Dd vs. secure-erase for reconditiong SSDs

performancessd

Does writing zeros to an entire ssd (dd if=/dev/zero of/dev/sdX) give the same performance restoring effect that you get from a "secure erase", or does secure erase do something else as well?

==EDIT==
To clarify slightly; I don't care about securely destroying the data, I just want to take this drive (which has had a lot of filling/deleting done on it) and restore the SSD performance loss that occurs over time.

Best Answer

If I recall correctly, I'm not sure you can do that to securely erase it. The controller electronics that take instruction from the OS internally implement routines for properly wearing the SSD cells evenly; they have a finite write/read cycle, and if you keep writing them over and over they "die", and so the internal system distributes write instructions to prevent issues with the drive. Your best bet would be to write data to completely then erase the file(s) and do it over again. You'd then shorten its life in the process, and even then there may be space that isn't overwritten in the process as I believe there may be some excess space saved for other data and/or backup space for found bad cells.

If you have security requirements for eliminating data on old storage media, you may not want to use SSD's or you might want to look into something more old fashioned, like shotguns or metal shredders.

If you want to restore performance, you need the drive to support TRIM; most manufacturers are coming out with utilities for their own drives that will refresh the drive. As time goes on operating systems are coming with TRIM support built in.

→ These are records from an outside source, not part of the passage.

-- ==== Sys2Proof/Machine/Flags.lean ====
section
/-!
DEFINITION. What the part computes from its inputs and flags: position and lock state (R5, R6), alert reasons (R9), the
pending kinds and the overrun flag (R10, R151), interlock entries (R51, R52), and the alarmed boundary zones of a door
(R109, R112).
-/

namespace Sys2Proof.Machine

/-! ### Position and lock state -/

/-- The position decoded from the closed and open limit inputs (R5). -/
def decodePosition : Option Bool → Option Bool → Position
  | some true, some false => .closed
  | some false, some true => .opened
  | some false, some false => .between
  | some true, some true => .conflict
  | _, _ => .unknown

/-- The lock state decoded from the locked and unlocked inputs (R6). -/
def decodeLock : Option Bool → Option Bool → LockState
  | some true, some false => .locked
  | some false, some true => .unlocked
  | some false, some false => .midway
  | some true, some true => .conflict
  | _, _ => .unknown

/-- The position that an element's inputs give now. -/
def State.positionNow (s : State) (c : ElementCfg) : Position :=
  decodePosition (s.input c.closedLimit) (s.input c.openLimit)

/-- The lock state that an element's inputs give now, NONE without a lock bound (R6). -/
def State.lockNow (s : State) (c : ElementCfg) : LockState :=
  if lockBound c then decodeLock (s.input c.locked) (s.input c.unlocked) else .none

/-- An obstruction input that reads unknown counts as true; a door without one is never obstructed (R3, R36). -/
def obstructedBy (c : ElementCfg) (reads : Option Chan → Option Bool) : Bool :=
  c.obstruction.isSome && reads c.obstruction != some false

/-- The obstruction input as it reads now. -/
def State.obstructed (s : State) (c : ElementCfg) : Bool := obstructedBy c s.input

/-! ### Alerts -/

/-- The reason of a change of position, for a quantity already seen, or first decoded as CONFLICT (R8, R9). -/
def positionAlert (seen : Bool) (old new : Position) : AlertReason :=
  if old = new then .none
  else
    match new with
    | .conflict => .conflict
    | .unknown => if seen then .lost else .none
    | _ => if seen then (if old = .unknown then .regained else .moved) else .none

/-- The reason of a change of lock state (R8, R9). -/
def lockAlert (seen : Bool) (old new : LockState) : AlertReason :=
  if old = new then .none
  else
    match new with
    | .conflict => .conflict
    | .unknown => if seen then .lost else .none
    | .none => .none
    | _ => if seen then (if old = .unknown then .regained else .moved) else .none

/-- The first of LOST, CONFLICT, REGAINED and MOVED that either change gives (R9, note 1). -/
def firstReason (a b : AlertReason) : AlertReason :=
  if a = .lost ∨ b = .lost then .lost
  else if a = .conflict ∨ b = .conflict then .conflict
  else if a = .regained ∨ b = .regained then .regained
  else if a = .moved ∨ b = .moved then .moved
  else .none

/-- ALERT is set, or set again: the new reason replaces the old and the overrun flag is set (R9, R10). -/
def ElemRun.alert (reason : AlertReason) (r : ElemRun) : ElemRun :=
  if reason = .none then r
  else { r with pend := { r.pend with alert := true }, alertReason := reason, overrun := r.overrun || r.pend.alert }

/-- Nothing is pending and nothing was overrun: after a collection or a CLEAR (R156, R48). -/
def ElemRun.unreport (r : ElemRun) : ElemRun :=
  { r with pend := { ended := false, stage := false, alert := false }, overrun := false }

/-- An ENDED record is replaced: the record is discarded, ENDED leaves, and the overrun flag is set (R26, R108). -/
def ElemRun.dropEnded (r : ElemRun) : ElemRun :=
  { r with op := none, pend := { r.pend with ended := false }, overrun := true }

/-! ### Activity -/

/-- An operation is in progress when the activity is START_PENDING, ACTIVE or SUSPENDED (R110). -/
def Activity.inProgress (a : Activity) : Bool := a = .startPending || a = .active || a = .suspended

/-- The reasons set is empty (R42). -/
def Reasons.isEmpty (r : Reasons) : Bool := !r.consent && !r.interlock && !r.path

/-! ### Interlocks -/

/-- The position column of R51. -/
def positionMatches (needOpen : Bool) (p : Position) : Bool := p = if needOpen then .opened else .closed

/-- The lock column of R51. -/
def lockMatches : LockNeed → LockState → Bool
  | _, .unknown => false
  | .any, _ => true
  | .locked, l => l = .locked
  | .unlocked, l => l = .unlocked

/-- An entry is satisfied (R51). -/
def State.satisfied (s : State) (i : InterlockCfg) : Bool :=
  positionMatches i.needOpen (s.elem i.prerequisite).position && lockMatches i.needLock (s.elem i.prerequisite).lock

/-- An entry's operation kind matches an operation (R52). -/
def kindApplies : InterlockKind → OpKind → Bool
  | .onAny, _ => true
  | .onOpen, k => k = .opening
  | .onClose, k => k = .closing

/-- The lowest-numbered unsatisfied entry that applies to an operation of this kind on this element (R52). -/
def State.failingEntry (s : State) (e : ElemId) (k : OpKind) : Option (Fin 32) :=
  (List.finRange 32).find? fun i =>
    match s.cfg.loaded.interlocks[i] with
    | some c => c.dependent = e && kindApplies c.opKind k && !s.satisfied c
    | none => false

/-- The lowest unsatisfied entry of the operation in an element's record; none while it carries the zone-required mark
(R52, R60). -/
def State.opFailingEntry (s : State) (e : ElemId) : Option (Fin 32) :=
  match (s.elem e).op with
  | some o => if o.mark then none else s.failingEntry e o.kind
  | none => none

/-- An entry that names `pre` as prerequisite applies to the operation in progress on an element (R55). -/
def State.dependsOn (s : State) (pre e : ElemId) : Bool :=
  match (s.elem e).op with
  | some o =>
    !o.mark && (List.finRange 32).any fun i =>
      match s.cfg.loaded.interlocks[i] with
      | some c => c.dependent = e && c.prerequisite = pre && kindApplies c.opKind o.kind
      | none => false
  | none => false

/-! ### Doors and alarmed zones -/

/-- The lowest-numbered boundary zone of a door in the alarmed-zone set (R108, R112). -/
def State.lowestAlarmed (s : State) (c : ElementCfg) : Option ZoneId :=
  zoneIds.find? fun z => boundsZone c z && inZones s.etu.alarmed z

/-- A boundary zone of the door is in the alarmed-zone set. -/
def State.doorAlarmed (s : State) (c : ElementCfg) : Bool := (s.lowestAlarmed c).isSome

/-- A door is able to take a closure (R109). -/
def ElemRun.canClose (r : ElemRun) : Bool :=
  r.enabled && (r.activity = .idle || r.activity = .ended) && (r.position = .opened || r.position = .between)

end Sys2Proof.Machine
end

In a few years you probably won't have to do anything to maintain the drives. It's much like defragmenting a drive. OS X already defragments files that are less than 20 meg. Most Linux filesystems are pretty good at keeping fragmentation down. It seems NTFS still has issues with it, but I think at some point it'll be reduced as the file-within-a-file concept gets more popular in Windows (think ISO images and VM drives).

So to answer the question...zeroing out the drive will not restore performance the way TRIM support and manufacturer utilities will.